> **PROBLEM STATEMENT**: Collect all lines from the records below that include the word "replicate".

> **RECORDS SUPPLIED**:

-- ==== Sys2Proof/Tests/Slice0.lean ====
section
/-! SUPPORT. The model's own tests: ill-formed operands that are refused, figures of the spec, and for every statement small states that
meet the hypotheses of each of its clauses. -/

namespace Sys2Proof.Tests

open Sys2Proof Sys2Proof.Machine

set_option Elab.async false

/-- The reset state with every switched domain on and the fields of a list set. -/
def mk (l : List (Fld × Nat)) : State :=
  ((⟨PWR_STATE_LO, 0, 32⟩, 0xFFFFFFFF) :: (⟨PWR_STATE_HI, 0, 12⟩, 0xFFF) :: l).foldl
    (fun (a : State) (x : Fld × Nat) => a.put x.1 x.2) State.reset

/-- The key pair that signs in these tests: the public point, and a signature as r and s. -/
def signer : List Byte :=
  beBytes 0x2CA8C560F92280756D4D4E5903043A370532B246669E6110B033F9AB150D51863208E24BD70CE3738D027638BBD54CD2 48 ++
  beBytes 0x1FC91A81A4CD7EA2AB6C205986767E830926C1BBF7EFF71C25A2245D787DD8CC01731DB7C2D9B1F4AB7CE1959C83624F 48

def sigOf (r s : Nat) : List Byte := beBytes r 48 ++ beBytes s 48

/-! ## Ill-formed operands: every check of Instr.wf refuses its own term -/

/-- Frames with one field past its place in the datagram (Table 14.2). -/
def overlong : List Rx :=
  [{ port := 2 }, { mac := 2 ^ 48 }, { ip := 2 ^ 128 }, { uport := 2 ^ 16 }, { len := 2 ^ 16 }, { magic := 2 ^ 16 },
    { version := 2 ^ 8 }, { flags := 2 ^ 8 }, { session := 2 ^ 8 }, { channel := 2 ^ 8 }, { seq := 2 ^ 32 }, { ack := 2 ^ 32 },
    { sack := 2 ^ 32 }, { credit := 2 ^ 32 }, { length := 2 ^ 16 }, { sid := 2 ^ 32 }, { txc := 2 ^ 32 },
    { payload := List.replicate (2 ^ 16) 0 }]

theorem test_wf_frames : (∀ x ∈ overlong, x.wf = false) ∧ ({} : Rx).wf = true := by decide +kernel

/-- Every command that carries a received frame. -/
def framed : List (Rx → Instr) :=
  [.structLoad, .ddrFullTrain, .hello, .confirm, .ack, .keepalive, .close, .probe, .csrRead, .csrWrite, .getCert, .warmReset, .calFull,
    .fwUpdate, .scrubFull, .enrol, .zeroize, .bulkWrite, .bulkRead, .unknownOpcode, .getOwner, .getChallenge, .loadKey, .clearKey,
    .rucksackOpen, .rucksackClose, .getReceipt, .tamperLog, .setPolicy, .unsealDevice, .release]

theorem test_wf_framed_commands : ∀ f ∈ framed, (f { port := 2 }).wf = false ∧ (f {}).wf = true := by decide

theorem test_wf_addresses :
    (Instr.registerWrite 0x10000000 0).wf = false ∧ (Instr.fabricRequest 0 (2 ^ 64) none 0).wf = false ∧
    (Instr.fabricResponse 0 (2 ^ 64) 0 false).wf = false ∧ (Instr.pageAuthDone 0 0 (2 ^ 64)).wf = false ∧
    (Instr.retentionReturn 0 false 0 (2 ^ 64)).wf = false ∧ (Instr.registerWrite 0x0FFFFFFF 0).wf = true := by decide

theorem test_wf_link_frames :
    ∀ f ∈ [Instr.announce, Instr.vote, Instr.abandon, Instr.linkBreak, Instr.trailheadFrame],
      (f (List.replicate 65 0) true).wf = false ∧ (f (List.replicate 64 0) true).wf = true := by decide

theorem test_wf_results :
    (Instr.cxlSetupResult 0 17 2 0 true 0 0).wf = false ∧ (Instr.cxlSetupResult 0 16 3 0 true 0 0).wf = false ∧
    (Instr.cxlSetupResult 0 16 2 7 true 0 0).wf = false ∧ (Instr.cxlSetupResult 0 16 2 6 true 0 0).wf = true ∧
    (Instr.pebTxnDone 0 (List.replicate 33 0)).wf = false ∧ (Instr.pebAbort 0 (List.replicate 33 0)).wf = false ∧
    (Instr.secUnlock (List.replicate 95 0)).wf = false ∧ (Instr.secUnlock (List.replicate 97 0)).wf = false := by decide

theorem test_wf_addresses_of_hosts :
    (Instr.arpRequest 0 (2 ^ 32) 0 0).wf = false ∧ (Instr.arpRequest 0 0 (2 ^ 48) 0).wf = false ∧
    (Instr.arpRequest 0 0 0 (2 ^ 32)).wf = false ∧ (Instr.neighbourSolicitation 0 (2 ^ 128) 0 0).wf = false ∧
    (Instr.neighbourSolicitation 0 0 (2 ^ 48) 0).wf = false ∧ (Instr.neighbourSolicitation 0 0 0 (2 ^ 128)).wf = false ∧
    (Instr.icmpEcho 0 true (2 ^ 128) 0 0 []).wf = false ∧ (Instr.icmpEcho 0 true 0 (2 ^ 48) 0 []).wf = false ∧
    (Instr.icmpEcho 0 true 0 0 (2 ^ 128) []).wf = false := by decide

/-! ## Witnesses: the queue, registers, fabric and structure loads -/

theorem witness_StepRunsTheQueue : ({ State.reset with pending := [.pebReady 7] } : State).pending = .pebReady 7 :: [] ∧
    State.reset.pending = [] := ⟨rfl, rfl⟩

> **YOUR RESPONSE**:
    { payload := List.replicate (2 ^ 16) 0 }]
      (f (List.replicate 65 0) true).wf = false ∧ (f (List.replicate 64 0) true).wf = true := by decide
    (Instr.pebTxnDone 0 (List.replicate 33 0)).wf = false ∧ (Instr.pebAbort 0 (List.replicate 33 0)).wf = false ∧
    (Instr.secUnlock (List.replicate 95 0)).wf = false ∧ (Instr.secUnlock (List.replicate 97 0)).wf = false := by decide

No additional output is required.